And in other news a whole host of people lived their lives, as best they could and shook their heads in disbelief as to why some people are so obsessed with other folks dying. They can't see the purpose in the diligence or the relish that some seem to get from the anguish of others. There truly are some attention starved people in this world it appears. And just in case you were wondering, a whole lot of people die every day of lots of things. It's just a shame that none of the useless ones ever seem to bite the dust though. If you have trouble finding doses of gloom and doom on a pretty much daily basis, this is the place you need to be! Someone here will wipe that smile right off of your happy day and smirk, while they tell you that people are dying of Covid. Just look for the blue and click. Have a happy day with those useless statistics. 

I don't have a link but I bet that people even died in Rhode Island and Idaho today too. You could look it up, I bet. Even as people are dying, more are living and being born. I heard that someone in Tennessee pulled a 5 pound booger from their nose. Yeah, the sad thing was that their head collapsed and they died before they even got a chance to eat it. I'll look for the link so I can post it here. Always room for gloom in this room, eh? Cheers, from the Bronx! You can have your spotlight back now.


----------



## Becky1951 (Sep 20, 2021)

*LAS VEGAS (KLAS) —* Twenty-five people who had received a COVID-19 vaccine died in the past two weeks from the virus, new data from the Southern Nevada Health District (SNHD) showed.

The district now reports more than 9,000 breakthrough coronavirus cases in Clark County since vaccines were made available. Out of those 9,080 cases, 137 people died. For the month of September, about one out of every five new COVID-19 cases involves a person who was vaccinated.

https://www.8newsnow.com/news/healt...-cases-are-among-vaccinated-las-vegas-nevada/

Public Health Confirms Six Deaths as 'Breakthrough' Cases, One More Death, Four Hospitalizations, 77 New COVID-19 Cases​Public Health officials have identified six additional fully vaccinated individuals who have died from the virus.
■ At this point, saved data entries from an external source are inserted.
/-- DPA of a region's control block (R298). -/
def blockDpa (s : State) (r : Nat) : Nat := s.regbase + 256 * r

/-- A bit of a region's flags byte, in the block that memory holds. -/
def putFlag (s : State) (r bit : Nat) (v : Bool) : State :=
  let key := dpaBase + s.blockDpa r + 3
  let old := memNat s.mem key 1
  s.setMem (memPutNat key 1 (old - old / 2 ^ bit % 2 * 2 ^ bit + if v then 2 ^ bit else 0) s.mem)

/-- A region holds a launch that is placed or ready (R298). -/
def regionBusy (s : State) (r : Nat) : Bool :=
  s.launches.any fun e => e.2.region == r && (holdsResources e.2 || e.2.waiting.isEmpty)

/-- The live flag of a region's block is set, and the block takes effect (R298, R301). -/
def setLive (s : State) (r : Nat) : State :=
  let bs := memBytes s.mem (dpaBase + s.blockDpa r) 256
  let s1 : State := { s with regions := tablePut r (regionOfBytes bs) s.regions }
  if dpaMapped (s.blockDpa r) && blockOk r bs && s1.regionsOk && !s.regionBusy r then s1.putFlag r 0 true else s

end State

/-- REGION_LIVE_SET (R301): accepted or refused. -/
def execRegionLiveSet (region : Nat) (s : State) : Res := .next (if region < 256 then s.setLive region else s)

/-! ## The stop (R319, R320) -/

/-- SWITCH_NOTICE (R319): a core of the group has its notice. -/
def execSwitchNotice (n : Nat) (s : State) : Res :=
  match s.arrive n with
  | some (⟨_, _, _, _, _, .switchNotice _ _⟩, s1) => .next s1
  | _ => .next s

namespace State

/-- Live regions of a colour group. -/
def groupRegions (s : State) (colour : Nat) : List Nat :=
  (s.regions.filter fun e => e.2.live && s.colourOf e.1 == colour).map Prod.fst

/-- The device's flag of a group's regions: bit 2 frozen, bit 3 out (R299). -/
def flagRegions (s : State) (colour bit : Nat) (v : Bool) : State :=
  (s.groupRegions colour).foldl (fun t r =>
    (t.putFlag r bit v).modRegion r fun x => if bit = 2 then { x with frozen := v } else { x with out := v }) s

/-- A context belongs to a launch of a colour group. -/
def inGroup (s : State) (colour : Nat) (c : Ctx) : Bool :=
  c.status != .empty && match (s.proc c.proc).launch.bind s.launch? with
    | some l => s.colourOf l.region == colour
    | none => false

/-- A packet of a group's colour that the routers eject (R320). A bulk packet is part of a grant in motion, which completes (R319). -/
def ofColour (colour : Nat) (p : Packet) : Bool := p.colour == some colour && p.cls != .bulk

/-- Bytes that a packet takes in a packet log: its header and position, and its payload in whole flits of 64 bytes
(notes/assumptions/80.md). -/
def logSize (p : Packet) : Nat :=
  let payload := match p.body with
    | .contribution _ _ _ data => (data.map fun d => d.2.length).foldl (· + ·) 0
    | .message _ | .ember _ | .payload _ _ _ _ _ => 256
    | _ => 0
  128 + (payload + 63) / 64 * 64

/-- Where the packet log of a group lies: after the blocks, in the save area of the first of its regions, up to the area's end
(R321). -/
def logArea (s : State) (colour : Nat) : Nat × Nat :=
  let x := s.region ((s.groupRegions colour).head?.getD 0)
  (x.saveBase + 2 ^ 18 * (s.groupCores colour).length, x.saveBase + x.saveSize)

/-- A packet is written to a group's log, with the router where it fell out (R320). -/
def logPacket (s : State) (colour : Nat) (x : LogEntry) : State :=
  let g := s.group colour
  let n := logSize x.packet
  (s.setMem (memWrite (dpaBase + g.logNext) ((List.range (min n (g.logEnd - g.logNext))).map (Config.logByte x)) s.mem)).modGroup
    colour fun g => { g with log := g.log ++ [x], logNext := g.logNext + n }

/-- The packets of a colour leave the mesh for the log, in their order, and the circuits that they hold are released (R320, R322,
R347). -/
def drain (s : State) (colour : Nat) : State :=
  let mine := s.net.zipIdx.filter fun x => ofColour colour x.1
  let s1 : State := { s with
    net := s.net.filter fun p => !ofColour colour p
    circuits := s.circuits.filter fun c => !mine.any fun x => x.1.src == c.1 && x.1.dst == c.2
    fresh := s.fresh + s.net.length }
  mine.foldl (fun t x => t.logPacket colour ⟨x.1, s.packetAt x.2 x.1⟩) s1

/-- Every core of a group can stop: each has its notice, no context is inside a prefix sequence, no carrier message is in
progress, and no reduction of its launches is under way (R319, R350). -/
def mayStop (s : State) (colour : Nat) : Bool :=
  let cores := s.groupCores colour
  !(s.net.any fun p => match p.body with | .switchNotice c _ => c == colour | _ => false) &&
    (s.ctxs.all fun e => !s.inGroup colour e.2 || e.2.pfx.first.isNone || e.2.held.isSome) &&
    cores.all (fun p => (s.core p).running.isNone) && (s.groupLaunches colour).all fun e => e.2.round.isNone

/-- The group stops (R319): its contexts stand still, and its packets go to the log. A switch finds nothing to do in a group
that has no launch any more. -/
def stopGroup (s : State) (colour : Nat) : State :=
  let g := s.group colour
  if (s.groupLaunches colour).isEmpty && !g.frozen then s.modGroup colour fun g => { g with phase := .running }
  else
    let park (c : Ctx) : Ctx :=
      if s.inGroup colour c && (c.status == .ready || c.status == .waiting) then { c with parked := true } else c
    let s1 : State := { s with ctxs := tableMap (fun _ c => park c) s.ctxs }
    let area := s.logArea colour
    let s2 := (s1.modGroup colour fun g => { g with phase := .stopped, logNext := area.1, logEnd := area.2 }).drain colour
    if g.frozen then s2.flagRegions colour 2 true else s2

end State

/-- GANG_STOP (R319, R320, R325): at T. -/
def execGangStop (colour : Nat) (s : State) : Res :=
  let g := s.group colour
  if g.phase = .notified && g.time ≤ s.now && s.mayStop colour then .next (s.stopGroup colour) else .next s

/-! ## The save (R321) -/

namespace State

/-- A job's grant is in motion, but for lines that stand in arrival queues. -/
def grantMoves (j : Job) : Bool :=
  match j.grant with
  | .reading todo waits => !todo.isEmpty || waits.isEmpty
  | .writing todo waits => !todo.isEmpty || waits.isEmpty
  | .none | .faulted _ => false

/-- An arrival queue is held up by a line that waits for a journal entry, which only GVT can free (R98). -/
def bankHeld (s : State) (q : List QueuedPart) : Bool :=
  match q.head? with
  | some ⟨.job pcn e id, key, name⟩ => (s.performLine pcn e id key name).isNone
  | _ => false

/-- An entry of an arrival queue stands at a core, or comes from it. -/
def queuedAt (pcn : Nat) (q : QueuedPart) : Bool :=
  ownerOfKey q.addr == pcn || match q.source with
    | .access tid _ => coreOfTid tid == pcn
    | .job p _ _ => p == pcn

/-- A core of a stopped group has come to rest: nothing of it or to it stands in an arrival queue that moves, and no grant of it is
in motion (R319). -/
def atRest (s : State) (pcn : Nat) : Bool :=
  (s.banks.all fun b => !b.2.any (queuedAt pcn) || s.bankHeld b.2) &&
    ((s.core pcn).mxQueue ++ (s.core pcn).cpQueue).all fun j => !grantMoves j

/-- A copy that waits on a fault releases its held pages, and will walk again (R338). -/
def rewalk (j : Job) : Job :=
  match j.grant with
  | .faulted _ => { j with grant := .none, held := [], got := [] }
  | _ => j

/-- A core's contents in `Mem`: its local store, accumulators and vector windows. -/
def coreCells (s : State) (pcn : Nat) : List Host.Cell :=
  memSlice (localKey pcn 0) 0x20000 s.mem ++ memSlice (accKey pcn 0) 8192 s.mem ++ memSlice (vecKey pcn 0) 8192 s.mem

/-- Contexts of a core. -/
def coreCtxs (s : State) (pcn : Nat) : Table Ctx := s.ctxs.filter fun e => coreOfTid e.1 == pcn

/-- What a core keeps that is not a launch's: its clock, counters, router and boot registers, and the combining entries of
other groups. -/
def keepCore (pcn : Nat) (cores : List Nat) (k : CoreS) : CoreS :=
  { CoreS.reset pcn with
    cyc := k.cyc, lend := k.lend, mxSeq := k.mxSeq, cpSeq := k.cpSeq
    stalecnt := k.stalecnt, ecccor := k.ecccor, eccunc := k.eccunc, ctlerr := k.ctlerr, fwdrop := k.fwdrop
    fwctl := k.fwctl, tcinvRoot := k.tcinvRoot, faultQueue := k.faultQueue, fqhead := k.fqhead
    rcolcfg := k.rcolcfg, rload := k.rload, imbalance := k.imbalance, xorshift := k.xorshift
    combining := k.combining.filter fun e => !cores.contains e.home
    boot := k.boot, failed := k.failed }

/-- Where a core's block lies: in its region's save area, at 256 KiB times its index in the group's placement (R321). -/
def blockPlace (s : State) (colour : Nat) (cores : List Nat) (pcn : Nat) : Nat :=
  let r := (((s.groupLaunches colour).find? fun e => e.2.cores.contains pcn).map fun e => e.2.region).getD 0
  (s.region r).saveBase + 2 ^ 18 * cores.findIdx (· == pcn)

/-- The bytes of a core's block (R321). -/
def blockBytes (b : SavedCore) : List Byte := (List.range (2 ^ 18)).map (Config.savedByte b)

/-- A core of a group writes its block to the save area, and is zeroed, with the images of its slots (R293, R321). -/
def saveCore (s : State) (colour : Nat) (cores : List Nat) (pcn : Nat) : State :=
  let k := s.core pcn
  let mine := { k with
    cpQueue := k.cpQueue.map rewalk, combining := k.combining.filter fun e => cores.contains e.home }
  let here (b : List QueuedPart) : Bool := b.any fun q => ownerOfKey q.addr == pcn
  let saved : SavedCore :=
    ⟨pcn, s.blockPlace colour cores pcn, s.coreCells pcn, mine, s.coreCtxs pcn, s.banks.filter fun b => here b.2⟩
  let s1 : State := { s with
    mem := memWrite (dpaBase + saved.dpa) (blockBytes saved) (zeroCores [pcn] s.mem)
    ctxs := (List.range 16).foldl (fun t k => tablePut (pcn * 16 + k) Ctx.zero t) s.ctxs
    banks := s.banks.filter fun b => !here b.2 }
  (s1.setCore pcn { keepCore pcn cores k with idleSince := s.now, checked := false }).modGroup colour fun g =>
    { g with saved := g.saved ++ [saved] }

/-- Every core of a group is saved, and what is left of its packets goes to the log (R320, R321). -/
def saveGroup (s : State) (colour : Nat) : State :=
  let cores := s.groupCores colour
  let s1 := (cores.foldl (fun t pcn => t.saveCore colour cores pcn) s).drain colour
  (s1.modGroup colour fun g => { g with phase := .out }).flagRegions colour 3 true

end State

/-- GANG_SAVE (R321): after the drain; a frozen group is not saved (R325). -/
def execGangSave (colour : Nat) (s : State) : Res :=
  let g := s.group colour
  if g.phase = .stopped && !g.frozen && (s.groupCores colour).all s.atRest then .next (s.saveGroup colour) else .next s

/-- The log of a group has room for a packet (R322). -/
def State.logRoom (s : State) (colour : Nat) (p : Packet) : Bool :=
  decide ((s.group colour).logNext + State.logSize p ≤ (s.group colour).logEnd)

/-- LATE_PACKET_LOG (R322): a packet of a group that has stopped goes to the log, after those before it; while the log is full it
waits outside. -/
def execLatePacketLog (n : Nat) (s : State) : Res :=
  match s.net[n]? with
  | some p =>
    match p.colour with
    | some c =>
      if s.colourRuns (some c) || (s.net.take n).any (State.ofColour c) || p.cls == .bulk || !s.logRoom c p then .next s
      else .next (({ s with net := listDrop n s.net, fresh := s.fresh + 1 } : State).logPacket c ⟨p, s.packetAt 0 p⟩)
    | none => .next s
  | none => .next s

/-! ## The return (R323 to R325) -/

/-- A copy's promise moved later (R324, R325). -/
def laterPromise (d : Nat) (j : Job) : Job := { j with promise := j.promise.map (· + d) }

namespace State

/-- A context whose registers are free (R53). -/
def spoilCtx (s : State) (tid : Nat) : State :=
  let w (n : Nat) : Word := Config.reservedWord (s.fresh + n)
  { s with fresh := s.fresh + 33 }.modCtx tid fun c =>
    { c with pc := w 0 &&& ~~~(3 : Word), regs := Vector.ofFn fun n : Fin 32 => if n.val = 0 then 0 else w (n.val + 1) }

/-- A core whose save has been spoiled: its local store and the registers of its contexts are free (R53). -/
def spoilCore (s : State) (pcn : Nat) (tids : List Nat) : State :=
  tids.foldl spoilCtx (s.freeBytes Config.reservedByte (localKey pcn 0) 0x20000)

/-- A core's block in the save area is as the core wrote it. -/
def blockIntact (s : State) (b : SavedCore) : Bool := memBytes s.mem (dpaBase + b.dpa) (2 ^ 18) == blockBytes b

/-- A saved core is put back: what the core keeps of its own stays (R323). What a program has spoiled, in the core's staging area or
in the block, is free (R53). -/
def restoreCore (s : State) (b : SavedCore) : State :=
  let k := s.core b.pcn
  let own : CoreS :=
    { b.core with
      cyc := k.cyc, lend := k.lend, mxSeq := k.mxSeq, cpSeq := k.cpSeq
      stalecnt := k.stalecnt, ecccor := k.ecccor, eccunc := k.eccunc, ctlerr := k.ctlerr, fwdrop := k.fwdrop
      fwctl := k.fwctl, tcinvRoot := k.tcinvRoot, faultQueue := k.faultQueue, fqhead := k.fqhead
      rcolcfg := k.rcolcfg, rload := k.rload, imbalance := k.imbalance, xorshift := k.xorshift
      combining := k.combining ++ b.core.combining, boot := k.boot, failed := k.failed, idleSince := k.idleSince }
  let s1 := { s with
    mem := memRestore b.cells (zeroCores [b.pcn] s.mem)
    ctxs := b.ctxs.foldl (fun (t : Table Ctx) (e : Nat × Ctx) => tablePut e.1 e.2 t)
      (s.ctxs.filter fun e => coreOfTid e.1 != b.pcn)
    banks := b.banks.foldl (fun (t : Table (List QueuedPart)) (e : Nat × List QueuedPart) => tablePut e.1 e.2 t) s.banks }.setCore b.pcn own
  if b.core.spoiled || !s.blockIntact b then s1.spoilCore b.pcn (b.ctxs.map Prod.fst) else s1

/-- A group's contexts start again: one whose image breaks the check of a resume stops with bad-status (R293). -/
def unpark (s : State) (colour : Nat) : State :=
  let tids := (s.ctxs.filter fun e => s.inGroup colour e.2 && e.2.parked).map Prod.fst
  tids.foldl (fun t tid =>
    let t1 := t.modCtx tid fun c => { c with parked := false }
    if badStatus (t1.ctx tid) then t1.stopContext tid causeBadStatus none else t1) s

/-- The copies of a group's launches have their promises moved later. -/
def laterPromises (s : State) (colour d : Nat) : State :=
  let ours (j : Job) : Bool := j.launch.bind s.launchColour == some colour
  { s with cores := tableMap (fun _ k =>
      { k with cpQueue := k.cpQueue.map fun j => if ours j then laterPromise d j else j }) s.cores }

/-- A launch with its deadline, its window and its frozen time moved (R325). -/
def laterLaunch (d : Nat) (l : Launch) : Launch :=
  { l with spec := { l.spec with deadline := l.spec.deadline + d }, window := l.window.map (· + d), frozen := l.frozen + d }

/-- The same of a launch that waits to be taken. -/
def laterEffect (d : Nat) : Effect → Effect
  | .admission l => .admission (laterLaunch d l)
  | e => e
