/-- An answer reaches the home that claims (R83, R84, R85): a grant leads to the next claim, in ascending rank; the last one
to the commit, of which every slot is told, with the loss count 0 again, or to the release of all when a header has gone since; a
refusal to the abort, which releases every slot held and counts the loss once, and then a prompt event that still has every header
may begin anew. A grant to a resolution that is over is released. -/
def Sys2Proof.Claims.AnswersReachHomes : Prop :=
  ∀ (s s1 : State) (n idx gen tid number rank : Nat) (p : Packet) (done rest : List Nat) (counted : Bool),
    let home := p.dst
    let e := s1.entry home idx
    let loss := if counted = true ∨ e.desc.timed = true then e.loss else min 15 (e.loss + 1)
    let after (e2 : ArbEntry) (ps : List Packet) : Prop := Completes (.claimAnswer n) s fun t =>
      OnlyEntry s1 t home idx ∧ t.entry home idx = e2 ∧ t.net = s1.net ++ ps
    Arrives s n p s1 → e.gen = gen → e.resolution = .claiming number done (rank :: rest) counted →
    (p.body = .grant idx gen tid number →
      (∀ r u, rest = r :: u → e.desc.timed = false →
        after { e with resolution := .claiming number (done ++ [rank]) rest counted } (claimOf s1 home idx number r e)) ∧
      (rest = [] → s1.mayCommit e = true → allHeaders e = true → State.awaited e ≠ 0 →
        let vt := if e.desc.timed = true then occurrenceVt e else 0
        after { e with
          resolution := .moving, loss := 0, headers := [], standing := e.standing.drop 1
          current := some ⟨number, vt, e.loss, e.headers, e.standing.head?, [], [], 0⟩ }
          (tell s1 home e (e.desc.parties.map Prod.fst) fun k => .commit k home idx gen vt number)) ∧
      (rest = [] → s1.mayCommit e = false ∨ allHeaders e = false →
        after { e with resolution := .idle } (tell s1 home e (done ++ [rank]) fun k => .release k home idx gen number))) ∧
    (p.body = .refuse idx gen tid number →
      let idle := { e with resolution := .idle, loss := loss }
      let released := tell s1 home e done fun k => .release k home idx gen number
      let ranks := e.desc.parties.map Prod.fst
      ((e.state ≠ .live ∨ s1.mayCommit e = false ∨ (e.desc.timed = false ∧ (allHeaders e = false ∨ standingReady e = false)) ∨
          (e.desc.timed = true ∧ ∃ q ∈ e.desc.parties, ∀ x ∈ e.headers ++ e.shadows, x.rank ≠ q.1) →
        after idle released) ∧
      (e.state = .live → e.desc.timed = false → allHeaders e = true → standingReady e = true →
        Completes (.claimAnswer n) s fun t => OnlyEntry s1 t home idx ∧
          ((t.entry home idx = idle ∧ t.net = s1.net ++ released) ∨
           (t.entry home idx = { idle with
              resolution := .claiming e.nextNumber [] ranks false, nextNumber := e.nextNumber + 1 } ∧
            t.net = s1.net ++ released ++ (match ranks with | r :: _ => claimOf s1 home idx e.nextNumber r idle | [] => [])))))) ∧
    (∀ m, m ≠ number → p.body = .grant idx gen tid m →
      Completes (.claimAnswer n) s fun t => { t with net := s1.net } = s1 ∧ t.net = s1.net ++
        [packet .reply home (coreOfTid tid) p.colour (.release tid home idx gen m)])

/-- Packets arrive; homes create events, free them and drain their entries. -/
def Obligations.EventsLiveAndEnd : Prop :=
  Sys2Proof.Claims.PacketsArrive ∧ Sys2Proof.Claims.EventsAreCreated ∧ Sys2Proof.Claims.EventsAreFreed

/-- A header at its home: stale, kept, or the start of a resolution. -/
def Obligations.HeadersBeginResolutions : Prop :=
  Sys2Proof.Claims.HeadersArrive

/-- Claims lock slots; grants, refusals, commits and aborts at the home. -/
def Obligations.ClaimsAndAnswers : Prop :=
  Sys2Proof.Claims.ClaimsReachSlots ∧ Sys2Proof.Claims.AnswersReachHomes


/-! ## Slots, withdrawals and occurrences -/

namespace Sys2Proof.Claims

/-- The withdrawals of an offer's headers, all but that of one entry (R82). -/
def withdrawals (s : State) (tid : Nat) (keep : Option Nat) (cause : WithdrawCause) : List Packet :=
  ((s.ctx tid).offer.entries.zipIdx.filter fun x => some x.2 != keep && !x.1.gone).map fun x =>
    packet .reply (coreOfTid tid) x.1.home (s.trafficColour tid)
      (.withdraw x.1.entry x.1.gen (s.rankOf tid) (s.ctx tid).offer.serial (if x.1.timed then x.1.vt else 0) cause)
A total of seven residents have died from post-vaccination or “breakthrough” illness out of the county's 84 total deaths attributed to the virus. Thirty-four people have been hospitalized due to post-vaccine illness out of 368 total hospitalizations.
​
https://www.northcoastjournal.com/N...h-four-hospitalizations-77-new-covid-19-cases


----------



## Chris P Bacon (Sep 20, 2021)

Love that smirk!


----------



## Chris P Bacon (Sep 20, 2021)

The Truth About COVID-19 Breakthrough Cases​This takes us to the latest in breakthrough cases. The CDC actively keeps a database with all hospitalizations and deaths from those who’ve been vaccinated for COVID-19. Here’s the most recent information available through August.


Total breakthrough hospitalizations: 12,908
Total breakthrough deaths: 2,437
The vaccine rollout stated December 15th. Through August 30th there were 293,911 COVID-19 deaths in the United States this year. That means fewer than 1% of all COVID-19 deaths this year have been breakthrough cases. That’s with a total of 75% of the adult population having now been vaccinated with at least a first dose of COVID-19 vaccine. While complete national COVID-19 hospitalization data doesn’t exist, for perspective, there are more Floridians hospitalized with COVID-19 today than the entirety of all breakthrough hospitalizations thus far this year nationally – it's likely breakthrough hospitalization rates are 1% or lower of the total as well. This data confirms that while breakthrough cases occur, it’s held true that the vaccines have been extremely effective against the worst effects of COVID-19.


----------



## Becky1951 (Sep 20, 2021)

*Press release from the County of Humboldt:*

"After extensive case review, Public Health officials have identified six additional fully vaccinated individuals who have died from the virus. A total of seven residents have died from post-vaccination or “breakthrough” illness out of 84 total deaths attributed to the virus. Thirty-four people have been hospitalized due to post-vaccine illness out of 368 total hospitalizations."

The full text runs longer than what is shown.